NLRs, NOD-like receptors; PRR, pattern recognition receptor; LPS, lipopolysaccharide; PGN, peptidoglycan; TLRs, Toll-like receptors; Dscam, Down syndrome cell adhesion molecule; SNPs, single nucleotide polymorphisms; CTLD, C-type lectin-like domain; FREPs, fibrinogen-related proteins; Npr-1, neuropeptide Y receptor gene.
Gene evolution could result from the interaction between hosts and pathogens, indicating that changes in gene expression patterns could be a response to external environmental pressure resulting from long-term evolution. Thus, specific immune pathways and common immune pathways are preserved in the course of evolution. The immune specificity of invertebrates is mainly based on the diversification of somatic gene sequences that encode recognition molecules, effector-enhancement molecules, and other immune molecules (96–98), synonymous with receptor diversification in the adaptive immune system of vertebrates (95). In Arthropods, gene sequence diversity prevents different pathogens from interfering with their immune response (Table 1). The evolutionarily conserved immune system components might explain simple forms of specific immune memory from trained immunity, such as the degree of specific immune reactions of the Toll and Imd pathways (99).

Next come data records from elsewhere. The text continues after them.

-- ==== Sys2Proof/Laws/Matrix.lean ====
section
/-! SUPPORT. What the Matrix engine's commands but `MTX_SENSE` can do, said once (43_matrix_scanner.md rules R103 to R107
and R109 to R111). -/

namespace Sys2Proof.Machine

/-! ### Columns and rows after a run of operations -/

/-- The first `n` columns set to one level, the rest as they were. -/
theorem foldl_colSet (n : Nat) (level : Level) (cols : List ColDrive) :
    (((List.range n).map fun c => PinOp.colSet c level).foldl colsOk cols).length = cols.length ∧
      ∀ j, j < cols.length →
        (((List.range n).map fun c => PinOp.colSet c level).foldl colsOk cols)[j]? =
          if j < n then some (driveOf level) else cols[j]? := by
  induction n with
  | zero => simp
  | succ n ih =>
    simp only [List.range_succ, List.map_append, List.map_cons, List.map_nil, List.foldl_append, List.foldl_cons,
      List.foldl_nil, colsOk, List.length_set, ih.1, true_and]
    intro j hj
    rw [List.getElem?_set, ih.1]
    by_cases h : n = j
    · simp [h, hj]
    · rw [if_neg h, ih.2 j hj]
      by_cases h' : j < n
      · rw [if_pos h', if_pos (by omega)]
      · rw [if_neg h', if_neg (by omega)]

/-- Setting columns moves no row. -/
theorem foldl_colSet_rows (n : Nat) (level : Level) (rows : List RowMode) :
    ((List.range n).map fun c => PinOp.colSet c level).foldl rowsOk rows = rows := by
  induction n with
  | zero => rfl
  | succ n ih => simp [List.range_succ, rowsOk, ih]

/-- The drain moves no column. -/
theorem foldl_drain_cols (rs : List Nat) (cols : List ColDrive) : (rs.flatMap drainRow).foldl colsOk cols = cols := by
  induction rs with
  | nil => rfl
  | cons r rs ih => simp [List.flatMap_cons, drainRow, colsOk, ih]

/-- The first `n` rows drained are inputs, the rest as they were (rule R105). -/
theorem foldl_drain_rows (n : Nat) (rows : List RowMode) :
    (((List.range n).flatMap drainRow).foldl rowsOk rows).length = rows.length ∧
      ∀ j, j < rows.length →
        (((List.range n).flatMap drainRow).foldl rowsOk rows)[j]? = if j < n then some .input else rows[j]? := by
  induction n with
  | zero => simp
  | succ n ih =>
    simp only [List.range_succ, List.flatMap_append, List.flatMap_cons, List.flatMap_nil, List.append_nil, drainRow,
      List.foldl_append, List.foldl_cons, List.foldl_nil, rowsOk, List.length_set, ih.1, true_and]
    intro j hj
    rw [List.set_set, List.getElem?_set, ih.1]
    by_cases h : n = j
    · simp [h, hj]
    · rw [if_neg h, ih.2 j hj]
      by_cases h' : j < n
      · rw [if_pos h', if_pos (by omega)]
      · rw [if_neg h', if_neg (by omega)]

/-- Every row drained is an input (rule R105). -/
theorem foldl_drainOps_rows (b : Config) (rows : List RowMode) (h : rows.length = b.rsize) :
    (drainOps b).foldl rowsOk rows = List.replicate b.rsize .input := by
  obtain ⟨hlen, hget⟩ := foldl_drain_rows b.rsize rows
  apply List.ext_getElem?
  intro j
  by_cases hj : j < b.rsize
  · rw [drainOps, hget j (by omega), if_pos hj, List.getElem?_replicate, if_pos hj]
  · rw [List.getElem?_eq_none (by rw [drainOps]; omega), List.getElem?_eq_none (by simp; omega)]

/-- Every column set to one level (rules R103, R104). -/
theorem foldl_allColumns (b : Config) (level : Level) (cols : List ColDrive) (h : cols.length = b.csize) :
    (allColumns b level).foldl colsOk cols = List.replicate b.csize (driveOf level) := by
  obtain ⟨hlen, hget⟩ := foldl_colSet b.csize level cols
  apply List.ext_getElem?
  intro j
  by_cases hj : j < b.csize
  · rw [allColumns, hget j (by omega), if_pos hj, List.getElem?_replicate, if_pos hj]
  · rw [List.getElem?_eq_none (by rw [allColumns]; omega), List.getElem?_eq_none (by simp; omega)]

/-- A prefix of the columns' operations. -/
theorem allColumns_take (b : Config) (level : Level) (c : Nat) (h : c ≤ b.csize) :
    (allColumns b level).take c = (List.range c).map fun c => .colSet c level := by
  rw [allColumns, ← List.map_take, List.take_range, Nat.min_eq_left h]

theorem allColumns_getElem? (b : Config) (level : Level) (c : Nat) (h : c < b.csize) :
    (allColumns b level)[c]? = some (.colSet c level) := by
  simp [allColumns, h]

/-! ### A run of operations that fails at a known place -/

/-- A run of operations that fails at its `k`-th, `op` (rule R110). -/
theorem runPins_failAt (ops : List PinOp) (k : Nat) (op : PinOp) (e : PinError) (s : State)
    (hdrive : ∀ op ∈ ops, drives op = true) (hk : ops[k]? = some op) (h : FirstFailAt k e s) :
    runPins ops s = (some { op := op, e := e }, afterFail (ops.take k) op e s) := by
  obtain ⟨hlt, hget⟩ := List.getElem?_eq_some_iff.mp hk
  have hlen : (ops.take k).length = k := by simp; omega
  conv_lhs => rw [← List.take_append_drop k ops, List.drop_eq_getElem_cons hlt, hget]
  exact runPins_fail _ _ _ _ _ (fun op h => hdrive op (List.mem_of_mem_take h)) (by rwa [hlen])

/-- Everything a run of operations can do, with the place where it fails. -/
theorem runPins_casesAt (ops : List PinOp) (s : State) (hdrive : ∀ op ∈ ops, drives op = true) :
    (AllSucceed ops.length s ∧ runPins ops s = (none, afterOps ops s)) ∨
      ∃ k op e, ops[k]? = some op ∧ FirstFailAt k e s ∧
        runPins ops s = (some { op := op, e := e }, afterFail (ops.take k) op e s) := by
  rcases allSucceed_or_firstFail ops.length s with h | ⟨k, e, hk, h⟩
  · exact .inl ⟨h, runPins_ok ops s hdrive h⟩
  · exact .inr ⟨k, ops[k], e, by simp, h, runPins_failAt ops k _ e s hdrive (by simp) h⟩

In some invertebrates, macromolecular proteins undergo specific degradation and modifications to allow them to respond to different pathogens. For instance, in response to pathogenic bacteria, the hemocyanin protein of penaeid shrimp degrades into functional peptides to enhance their antimicrobial immunity (100–103) (Table 1). Therefore, arthropods and mollusks do not only encode immune genes but also immune effector molecules with different molecular polymorphisms, which constitute part of their trained immunity (Table 1). Similarly, other invertebrates have diversified their immune gene sequences and repertoire of diversified receptors (Table 1).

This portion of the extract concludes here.